Ты попадаешь в театральную среду и начинаешь все сначала. Актеры ведь разные в разных регионах России, Хакассия – это не Башкортостан, Центральная Россия – это не Кавказ. Все очень индивидуально. С каждым названием все начинается с нуля. Каждый раз надо все доказывать заново: новым артистам – что ты не с улицы пришел, и надо завоевать их доверие, затем надо что-то вытащить из них. В общем, профессия мазохистская немного: каждый раз ты не знаешь, получится или нет… Бывают, конечно, моменты, когда ты сам доволен – получилось что-то классное, но очень редко.

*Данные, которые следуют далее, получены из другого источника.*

/-! `Strand.setG` -/
@[simp] theorem Strand.setG_uid (t : Strand) (r : BitVec 5) (v : Option GReg) : (t.setG r v).uid = t.uid := rfl
@[simp] theorem Strand.setG_sid (t : Strand) (r : BitVec 5) (v : Option GReg) : (t.setG r v).sid = t.sid := rfl
@[simp] theorem Strand.setG_pc (t : Strand) (r : BitVec 5) (v : Option GReg) : (t.setG r v).pc = t.pc := rfl
@[simp] theorem Strand.setG_loops (t : Strand) (r : BitVec 5) (v : Option GReg) : (t.setG r v).loops = t.loops := rfl
@[simp] theorem Strand.setG_sregs (t : Strand) (r : BitVec 5) (v : Option GReg) : (t.setG r v).sregs = t.sregs := rfl
@[simp] theorem Strand.setG_full (t : Strand) (r : BitVec 5) (v : Option GReg) : (t.setG r v).full = t.full := rfl
@[simp] theorem Strand.setG_marks (t : Strand) (r : BitVec 5) (v : Option GReg) : (t.setG r v).marks = t.marks := rfl
@[simp] theorem Strand.setG_vregs (t : Strand) (r : BitVec 5) (v : Option GReg) : (t.setG r v).vregs = t.vregs := rfl
@[simp] theorem Strand.setG_streams (t : Strand) (r : BitVec 5) (v : Option GReg) : (t.setG r v).streams = t.streams := rfl
@[simp] theorem Strand.setG_kregs (t : Strand) (r : BitVec 5) (v : Option GReg) : (t.setG r v).kregs = t.kregs := rfl
@[simp] theorem Strand.setG_hregs (t : Strand) (r : BitVec 5) (v : Option GReg) : (t.setG r v).hregs = t.hregs := rfl
@[simp] theorem Strand.setG_bregs (t : Strand) (r : BitVec 5) (v : Option GReg) : (t.setG r v).bregs = t.bregs := rfl
@[simp] theorem Strand.setG_wregs (t : Strand) (r : BitVec 5) (v : Option GReg) : (t.setG r v).wregs = t.wregs := rfl
@[simp] theorem Strand.setG_dlDef (t : Strand) (r : BitVec 5) (v : Option GReg) : (t.setG r v).dlDef = t.dlDef := rfl
@[simp] theorem Strand.setG_dlMax (t : Strand) (r : BitVec 5) (v : Option GReg) : (t.setG r v).dlMax = t.dlMax := rfl
@[simp] theorem Strand.setG_wst (t : Strand) (r : BitVec 5) (v : Option GReg) : (t.setG r v).wst = t.wst := rfl
@[simp] theorem Strand.setG_wabs (t : Strand) (r : BitVec 5) (v : Option GReg) : (t.setG r v).wabs = t.wabs := rfl
@[simp] theorem Strand.setG_fetrap (t : Strand) (r : BitVec 5) (v : Option GReg) : (t.setG r v).fetrap = t.fetrap := rfl
@[simp] theorem Strand.setG_lvc (t : Strand) (r : BitVec 5) (v : Option GReg) : (t.setG r v).lvc = t.lvc := rfl
@[simp] theorem Strand.setG_job (t : Strand) (r : BitVec 5) (v : Option GReg) : (t.setG r v).job = t.job := rfl
@[simp] theorem Strand.setG_vty (t : Strand) (r : BitVec 5) (v : Option GReg) : (t.setG r v).vty = t.vty := rfl
@[simp] theorem Strand.setG_grant (t : Strand) (r : BitVec 5) (v : Option GReg) : (t.setG r v).grant = t.grant := rfl
@[simp] theorem Strand.setG_vslip (t : Strand) (r : BitVec 5) (v : Option GReg) : (t.setG r v).vslip = t.vslip := rfl
@[simp] theorem Strand.setG_ffx (t : Strand) (r : BitVec 5) (v : Option GReg) : (t.setG r v).ffx = t.ffx := rfl
@[simp] theorem Strand.setG_efr (t : Strand) (r : BitVec 5) (v : Option GReg) : (t.setG r v).efr = t.efr := rfl
@[simp] theorem Strand.setG_frm (t : Strand) (r : BitVec 5) (v : Option GReg) : (t.setG r v).frm = t.frm := rfl
@[simp] theorem Strand.setG_fflags (t : Strand) (r : BitVec 5) (v : Option GReg) : (t.setG r v).fflags = t.fflags := rfl
@[simp] theorem Strand.setG_acw (t : Strand) (r : BitVec 5) (v : Option GReg) : (t.setG r v).acw = t.acw := rfl
@[simp] theorem Strand.setG_tbud (t : Strand) (r : BitVec 5) (v : Option GReg) : (t.setG r v).tbud = t.tbud := rfl
@[simp] theorem Strand.setG_tcap (t : Strand) (r : BitVec 5) (v : Option GReg) : (t.setG r v).tcap = t.tcap := rfl
@[simp] theorem Strand.setG_trec (t : Strand) (r : BitVec 5) (v : Option GReg) : (t.setG r v).trec = t.trec := rfl
@[simp] theorem Strand.setG_maint (t : Strand) (r : BitVec 5) (v : Option GReg) : (t.setG r v).maint = t.maint := rfl
@[simp] theorem Strand.setG_mlease (t : Strand) (r : BitVec 5) (v : Option GReg) : (t.setG r v).mlease = t.mlease := rfl
@[simp] theorem Strand.setG_wait (t : Strand) (r : BitVec 5) (v : Option GReg) : (t.setG r v).wait = t.wait := rfl
@[simp] theorem Strand.setG_run (t : Strand) (r : BitVec 5) (v : Option GReg) : (t.setG r v).run = t.run := rfl
@[simp] theorem Strand.setG_away (t : Strand) (r : BitVec 5) (v : Option GReg) : (t.setG r v).away = t.away := rfl
@[simp] theorem Strand.setG_window (t : Strand) (r : BitVec 5) (v : Option GReg) : (t.setG r v).window = t.window := rfl
@[simp] theorem Strand.setG_guards (t : Strand) (r : BitVec 5) (v : Option GReg) : (t.setG r v).guards = t.guards := rfl
@[simp] theorem Strand.setG_locks (t : Strand) (r : BitVec 5) (v : Option GReg) : (t.setG r v).locks = t.locks := rfl
@[simp] theorem Strand.setG_pend (t : Strand) (r : BitVec 5) (v : Option GReg) : (t.setG r v).pend = t.pend := rfl
@[simp] theorem Strand.setG_hb (t : Strand) (r : BitVec 5) (v : Option GReg) : (t.setG r v).hb = t.hb := rfl
@[simp] theorem Strand.setG_obs (t : Strand) (r : BitVec 5) (v : Option GReg) : (t.setG r v).obs = t.obs := rfl
@[simp] theorem Strand.setG_buf (t : Strand) (r : BitVec 5) (v : Option GReg) : (t.setG r v).buf = t.buf := rfl
@[simp] theorem Strand.setG_out (t : Strand) (r : BitVec 5) (v : Option GReg) : (t.setG r v).out = t.out := rfl
@[simp] theorem Strand.setG_vq (t : Strand) (r : BitVec 5) (v : Option GReg) : (t.setG r v).vq = t.vq := rfl
@[simp] theorem Strand.setG_pre (t : Strand) (r : BitVec 5) (v : Option GReg) : (t.setG r v).pre = t.pre := rfl
@[simp] theorem Strand.setG_preAge (t : Strand) (r : BitVec 5) (v : Option GReg) : (t.setG r v).preAge = t.preAge := rfl
@[simp] theorem Strand.setG_task (t : Strand) (r : BitVec 5) (v : Option GReg) : (t.setG r v).task = t.task := rfl
@[simp] theorem Strand.setG_brkDone (t : Strand) (r : BitVec 5) (v : Option GReg) : (t.setG r v).brkDone = t.brkDone := rfl
@[simp] theorem Strand.setG_starting (t : Strand) (r : BitVec 5) (v : Option GReg) : (t.setG r v).starting = t.starting := rfl
@[simp] theorem Strand.setG_vamoTodo (t : Strand) (r : BitVec 5) (v : Option GReg) : (t.setG r v).vamoTodo = t.vamoTodo := rfl
@[simp] theorem Strand.setG_replies (t : Strand) (r : BitVec 5) (v : Option GReg) : (t.setG r v).replies = t.replies := rfl

/-! `Strand.setW` -/
@[simp] theorem Strand.setW_uid (t : Strand) (r : BitVec 5) (v : Option WReg) : (t.setW r v).uid = t.uid := rfl
@[simp] theorem Strand.setW_sid (t : Strand) (r : BitVec 5) (v : Option WReg) : (t.setW r v).sid = t.sid := rfl
@[simp] theorem Strand.setW_pc (t : Strand) (r : BitVec 5) (v : Option WReg) : (t.setW r v).pc = t.pc := rfl
@[simp] theorem Strand.setW_loops (t : Strand) (r : BitVec 5) (v : Option WReg) : (t.setW r v).loops = t.loops := rfl
@[simp] theorem Strand.setW_sregs (t : Strand) (r : BitVec 5) (v : Option WReg) : (t.setW r v).sregs = t.sregs := rfl
@[simp] theorem Strand.setW_full (t : Strand) (r : BitVec 5) (v : Option WReg) : (t.setW r v).full = t.full := rfl
@[simp] theorem Strand.setW_marks (t : Strand) (r : BitVec 5) (v : Option WReg) : (t.setW r v).marks = t.marks := rfl
@[simp] theorem Strand.setW_vregs (t : Strand) (r : BitVec 5) (v : Option WReg) : (t.setW r v).vregs = t.vregs := rfl
@[simp] theorem Strand.setW_streams (t : Strand) (r : BitVec 5) (v : Option WReg) : (t.setW r v).streams = t.streams := rfl
@[simp] theorem Strand.setW_kregs (t : Strand) (r : BitVec 5) (v : Option WReg) : (t.setW r v).kregs = t.kregs := rfl
@[simp] theorem Strand.setW_hregs (t : Strand) (r : BitVec 5) (v : Option WReg) : (t.setW r v).hregs = t.hregs := rfl
@[simp] theorem Strand.setW_bregs (t : Strand) (r : BitVec 5) (v : Option WReg) : (t.setW r v).bregs = t.bregs := rfl
@[simp] theorem Strand.setW_gregs (t : Strand) (r : BitVec 5) (v : Option WReg) : (t.setW r v).gregs = t.gregs := rfl
@[simp] theorem Strand.setW_dlDef (t : Strand) (r : BitVec 5) (v : Option WReg) : (t.setW r v).dlDef = t.dlDef := rfl
@[simp] theorem Strand.setW_dlMax (t : Strand) (r : BitVec 5) (v : Option WReg) : (t.setW r v).dlMax = t.dlMax := rfl
@[simp] theorem Strand.setW_wst (t : Strand) (r : BitVec 5) (v : Option WReg) : (t.setW r v).wst = t.wst := rfl
@[simp] theorem Strand.setW_wabs (t : Strand) (r : BitVec 5) (v : Option WReg) : (t.setW r v).wabs = t.wabs := rfl
@[simp] theorem Strand.setW_fetrap (t : Strand) (r : BitVec 5) (v : Option WReg) : (t.setW r v).fetrap = t.fetrap := rfl
@[simp] theorem Strand.setW_lvc (t : Strand) (r : BitVec 5) (v : Option WReg) : (t.setW r v).lvc = t.lvc := rfl
@[simp] theorem Strand.setW_job (t : Strand) (r : BitVec 5) (v : Option WReg) : (t.setW r v).job = t.job := rfl
@[simp] theorem Strand.setW_vty (t : Strand) (r : BitVec 5) (v : Option WReg) : (t.setW r v).vty = t.vty := rfl
@[simp] theorem Strand.setW_grant (t : Strand) (r : BitVec 5) (v : Option WReg) : (t.setW r v).grant = t.grant := rfl
@[simp] theorem Strand.setW_vslip (t : Strand) (r : BitVec 5) (v : Option WReg) : (t.setW r v).vslip = t.vslip := rfl
@[simp] theorem Strand.setW_ffx (t : Strand) (r : BitVec 5) (v : Option WReg) : (t.setW r v).ffx = t.ffx := rfl
@[simp] theorem Strand.setW_efr (t : Strand) (r : BitVec 5) (v : Option WReg) : (t.setW r v).efr = t.efr := rfl
@[simp] theorem Strand.setW_frm (t : Strand) (r : BitVec 5) (v : Option WReg) : (t.setW r v).frm = t.frm := rfl
@[simp] theorem Strand.setW_fflags (t : Strand) (r : BitVec 5) (v : Option WReg) : (t.setW r v).fflags = t.fflags := rfl
@[simp] theorem Strand.setW_acw (t : Strand) (r : BitVec 5) (v : Option WReg) : (t.setW r v).acw = t.acw := rfl
@[simp] theorem Strand.setW_tbud (t : Strand) (r : BitVec 5) (v : Option WReg) : (t.setW r v).tbud = t.tbud := rfl
@[simp] theorem Strand.setW_tcap (t : Strand) (r : BitVec 5) (v : Option WReg) : (t.setW r v).tcap = t.tcap := rfl
@[simp] theorem Strand.setW_trec (t : Strand) (r : BitVec 5) (v : Option WReg) : (t.setW r v).trec = t.trec := rfl
@[simp] theorem Strand.setW_maint (t : Strand) (r : BitVec 5) (v : Option WReg) : (t.setW r v).maint = t.maint := rfl
@[simp] theorem Strand.setW_mlease (t : Strand) (r : BitVec 5) (v : Option WReg) : (t.setW r v).mlease = t.mlease := rfl
@[simp] theorem Strand.setW_wait (t : Strand) (r : BitVec 5) (v : Option WReg) : (t.setW r v).wait = t.wait := rfl
@[simp] theorem Strand.setW_run (t : Strand) (r : BitVec 5) (v : Option WReg) : (t.setW r v).run = t.run := rfl
@[simp] theorem Strand.setW_away (t : Strand) (r : BitVec 5) (v : Option WReg) : (t.setW r v).away = t.away := rfl
@[simp] theorem Strand.setW_window (t : Strand) (r : BitVec 5) (v : Option WReg) : (t.setW r v).window = t.window := rfl
@[simp] theorem Strand.setW_guards (t : Strand) (r : BitVec 5) (v : Option WReg) : (t.setW r v).guards = t.guards := rfl
@[simp] theorem Strand.setW_locks (t : Strand) (r : BitVec 5) (v : Option WReg) : (t.setW r v).locks = t.locks := rfl
@[simp] theorem Strand.setW_pend (t : Strand) (r : BitVec 5) (v : Option WReg) : (t.setW r v).pend = t.pend := rfl
@[simp] theorem Strand.setW_hb (t : Strand) (r : BitVec 5) (v : Option WReg) : (t.setW r v).hb = t.hb := rfl
@[simp] theorem Strand.setW_obs (t : Strand) (r : BitVec 5) (v : Option WReg) : (t.setW r v).obs = t.obs := rfl
@[simp] theorem Strand.setW_buf (t : Strand) (r : BitVec 5) (v : Option WReg) : (t.setW r v).buf = t.buf := rfl
@[simp] theorem Strand.setW_out (t : Strand) (r : BitVec 5) (v : Option WReg) : (t.setW r v).out = t.out := rfl
@[simp] theorem Strand.setW_vq (t : Strand) (r : BitVec 5) (v : Option WReg) : (t.setW r v).vq = t.vq := rfl
@[simp] theorem Strand.setW_pre (t : Strand) (r : BitVec 5) (v : Option WReg) : (t.setW r v).pre = t.pre := rfl
@[simp] theorem Strand.setW_preAge (t : Strand) (r : BitVec 5) (v : Option WReg) : (t.setW r v).preAge = t.preAge := rfl
@[simp] theorem Strand.setW_task (t : Strand) (r : BitVec 5) (v : Option WReg) : (t.setW r v).task = t.task := rfl
@[simp] theorem Strand.setW_brkDone (t : Strand) (r : BitVec 5) (v : Option WReg) : (t.setW r v).brkDone = t.brkDone := rfl
@[simp] theorem Strand.setW_starting (t : Strand) (r : BitVec 5) (v : Option WReg) : (t.setW r v).starting = t.starting := rfl
@[simp] theorem Strand.setW_vamoTodo (t : Strand) (r : BitVec 5) (v : Option WReg) : (t.setW r v).vamoTodo = t.vamoTodo := rfl
@[simp] theorem Strand.setW_replies (t : Strand) (r : BitVec 5) (v : Option WReg) : (t.setW r v).replies = t.replies := rfl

Особенно, когда видишь спектакль через год и думаешь, что можно было дожать, что-то сделать по-другому. Спектакль же не кино, он все равно видоизменяется артистами.
Режиссерский театр живет до премьеры, как говорит один режиссер?
Если режиссер – не сотрудник этого театра и приглашен, то да. Эта шутка имеет место быть. Но если режиссер работает в этом театре, и это его артисты, то вряд ли! Особенно если это режиссерский, авторский театр. Правда, авторских театров остались уже единицы уже!
Но если ты приглашен… Один артист мне как-то сказал: «Режиссеры сейчас, в основном, кукушки»
«Почему?» — «Здесь поставил, здесь, здесь, и уехал, бросил…» Есть, конечно, театры, которые звонят и приглашают на вводы. Но есть, и такие, что делают это без тебя.
Вы работали даже постановщиком сценических боев! Это оттуда – из кино, от Брюса Ли?
В детстве мы с родным братом Артуром снимали воображаемые фильмы! Боевики! Все время драка! Максимально натуралистичная, но бесконтактная. Правда, иногда прилетало! Я много внимания уделял сценическому движению в театральном. Уже, когда снимался в фильме «Земля людей», играл нанайского мальчика Евако, все трюки выполнял сам. И да, ставил бои в студенческих спектаклях, в театре – мне это очень нравилось.
Даже на свадьбах, на юбилеях, корпоративах были номера: мы выбегали с товарищем, как два гангстера из 30-х, перестрелка, драка, потом мирились, и все это, потому что была борьба: кто первый поздравит именинника. Сейчас я этим не занимаюсь. Есть много новых техник, и я лучше приглашу специалиста, профессионала, который профессионально этим занимается. Вообще люблю работать, когда есть профессиональная команда.
В вашем послужном списке, насколько я знаю, были не одни только постановки…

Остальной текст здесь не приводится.